> [WHAT IS EXPECTED]:
Each line from the beginning of the data below through the line containing "else if block = 0x0D ∧ scopeOf sel = 1 then" should be repeated exactly, please.

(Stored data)
::::

/-! ### Block resets (R474) -/

/-- A block reset of a die: LANE, LCH, GLEAN, GRAN, TEL, or the CLKOUT registers of the package. None for another block. -/
def Dev.blockReset (d : Dev) (sel block : Nat) : Option Dev :=
  if block = 0x0A ∧ scopeOf sel = 2 then some (d.laneReset (sel - 16))
  else if block = 0x0B ∧ scopeOf sel = 2 then some (d.lchReset (sel - 16))
  else if block = 0x0D ∧ scopeOf sel = 1 then
    some { d.resetBlock sel 0x0D with bacts := d.bacts.filter (fun a =>
      match a with
      | .rewrite fa => frameDie fa != sel
      | .reload fa => frameDie fa != sel
      | .unfreeze f => dieOf f != sel
      | _ => true) }
  else if block = 0x0E ∧ scopeOf sel = 2 then
    let d := (d.granRestore (sel - 16)).resetBlock sel 0x0E
    some { d with scrub := { d.scrub with remaps := d.scrub.remaps.filter (fun x => x / 4 / 49152 != sel - 16) } }
  else if block = 0x10 ∧ scopeOf sel ≠ 0 then some (d.resetBlock sel 0x10)
  else if block = 0x12 ∧ sel = 32 then
    some ({ d.resetRegs Reg.CLK_CLKOUT_CTL (Reg.CLK_CLKOUT_STATUS + 4) with pwr := { d.pwr with clkSwitch := none, clkSource := (0, 0) } })
  else none

end Sys2Proof.Machine
end

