-- ==== Sys2Proof/Machine/Reset.lean ====
section
/-! DEFINITION. The device-wide resets of chapters 12 and 14 of spec/ (R442, R446, R470, Table 14.6) and the boot ROM (R395 to
R397). -/

namespace Sys2Proof.Machine

/-- Whether the device is held in reset by a pin. -/
def Dev.inReset (d : Dev) : Bool := !d.pwr.porst || !d.pwr.sysrst

/-- What no reset touches: the host's memory and what it was sent, the levels that the board drives, and the place in the
open values. -/
def Dev.bare (d : Dev) : Dev :=
  { ({} : Dev) with
    sio := { pads := d.sio.pads }
    sec := { tamperPin := d.sec.tamperPin }
    cfg := { doneHeld := d.cfg.doneHeld, errHeld := d.cfg.errHeld }
    host := { mem := d.host.mem, vectors := d.host.vectors, linkUp := false }
    pwr := { held := 0xFFFF, porst := d.pwr.porst, sysrst := d.pwr.sysrst, vccFuse := d.pwr.vccFuse }
    free := d.free }

/-- Registers that a warm reset keeps: the FIFO registers of every die's ERR block (R389), the halt cause (R388) and the DBG
block (R499). -/
def warmKeeps (a : Nat) : Bool :=
  (a / 0x10000 % 0x100 == 0x0F && a / 0x1000000 != 32 && decide (a % 0x10000 < 0x100)) ||
  (decide (Reg.ERR_HALT_STATUS ≤ a) && decide (a < Reg.ERR_HALT_CLR)) ||
  a / 0x10000 == 0x2017 || a == Reg.SEC_TAMPER_STATUS

/-- The state in which SYSRST_N leaves the device (Table 14.6, warm): the error FIFOs and log, the halt cause, the tamper
sources seen, the debug port and the straps of the last PORST_N are kept. -/
def Dev.warm (d : Dev) : Dev :=
  { d.bare with
    regs := (d.regs.filter (fun e => warmKeeps e.1))
    latch := d.latch.filter (fun e => warmKeeps e.1)
    errs := d.errs
    errIrq := d.errIrq
    log := d.log
    dbg := d.dbg
    boot := { mode := d.boot.mode, role := d.boot.role } }

/-- PORST_N falls, or power comes on (R442, R470). -/
def Dev.porstAssert (d : Dev) : Dev := { d.bare with pwr := { d.bare.pwr with porst := false } }

/-- SYSRST_N falls (R442, R470). -/
def Dev.sysrstAssert (d : Dev) : Dev :=
  if ¬ d.pwr.porst then { d with pwr := { d.pwr with sysrst := false } }
  else
    let d := d.warm.set Reg.ERR_HALT_STATUS_halted 0
    { d with pwr := { d.pwr with sysrst := false } }

/-- The device leaves reset (R446): base dies leave it, the tamper enables are loaded from the fuses before any unit does
(R426), a TAMPER_N that is low with its enable fused halts the device again (R435), and the boot ROM runs (R395). -/
def Dev.leaveReset (d : Dev) (fz : Fuses) : Dev :=
  let d := { d with pwr := { d.pwr with held := 0x0FFF }, host := { d.host with linkUp := true } }
  let d := d.set Reg.SEC_TAMPER_EN_enable fz.tamper.toNat
  if d.bit Reg.SEC_TAMPER_EN_enable 0 ∧ ¬ d.sec.tamperPin then d.tamper 0 else d

/-- PORST_N rises, with the straps as sampled (R395, R311) and the level of TAMPER_N. -/
def Dev.porstRelease (d : Dev) (fz : Fuses) (mode role : Nat) (tamperPin : Bool) : Dev :=
  if d.pwr.porst then d
  else
    let d := { d with
      pwr := { d.pwr with porst := true }
      sec := { d.sec with tamperPin := tamperPin }
      boot := { mode := mode, role := role } }
    if d.pwr.sysrst then d.leaveReset fz else d

/-- SYSRST_N rises, with the level of TAMPER_N. -/
def Dev.sysrstRelease (d : Dev) (fz : Fuses) (tamperPin : Bool) : Dev :=
  if d.pwr.sysrst then d
  else
    let d := { d with pwr := { d.pwr with sysrst := true }, sec := { d.sec with tamperPin := tamperPin } }
    if d.pwr.porst then d.leaveReset fz else d

/-! ### The boot ROM (R395 to R397, Table 12.3) -/

/-- ID_STATE.sp_state (Table 12.3): 0 ROM, 1 LOADING, 2 VERIFYING, 3 RUNNING, 4 BOOT_FAILED, 5 FATAL. -/
def Dev.spState (d : Dev) : Nat := d.get Reg.ID_STATE_sp_state

/-- The service processor is not running, so BAR2 offsets below 2 MiB reach the staging area (R396): in modes HOST and, after
the flash image failed, FLASH_HOST, until the image verifies. -/
def Dev.staging (d : Dev) : Bool :=
  !d.boot.started && (d.boot.mode == 1 || (d.boot.mode == 3 && (d.spState == 4 || d.boot.doorbell))) && decide (d.spState ≠ 5)

/-- A boot attempt fails: cause in ID_BOOT_CAUSE, and a record (R397). -/
def Dev.bootFail (d : Dev) (cause : Nat) : Dev :=
  let d := (d.set Reg.ID_STATE_sp_state 4).set Reg.ID_BOOT_CAUSE_cause cause
  ({ d with boot := { d.boot with attempt := false } }).err 32 0 3 0x1603

end Sys2Proof.Machine
end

::::

> [ANSWER TO THIS PROBLEM]:
/-! ### Block resets (R474) -/

/-- A block reset of a die: LANE, LCH, GLEAN, GRAN, TEL, or the CLKOUT registers of the package. None for another block. -/
def Dev.blockReset (d : Dev) (sel block : Nat) : Option Dev :=
  if block = 0x0A ∧ scopeOf sel = 2 then some (d.laneReset (sel - 16))
  else if block = 0x0B ∧ scopeOf sel = 2 then some (d.lchReset (sel - 16))
  else if block = 0x0D ∧ scopeOf sel = 1 then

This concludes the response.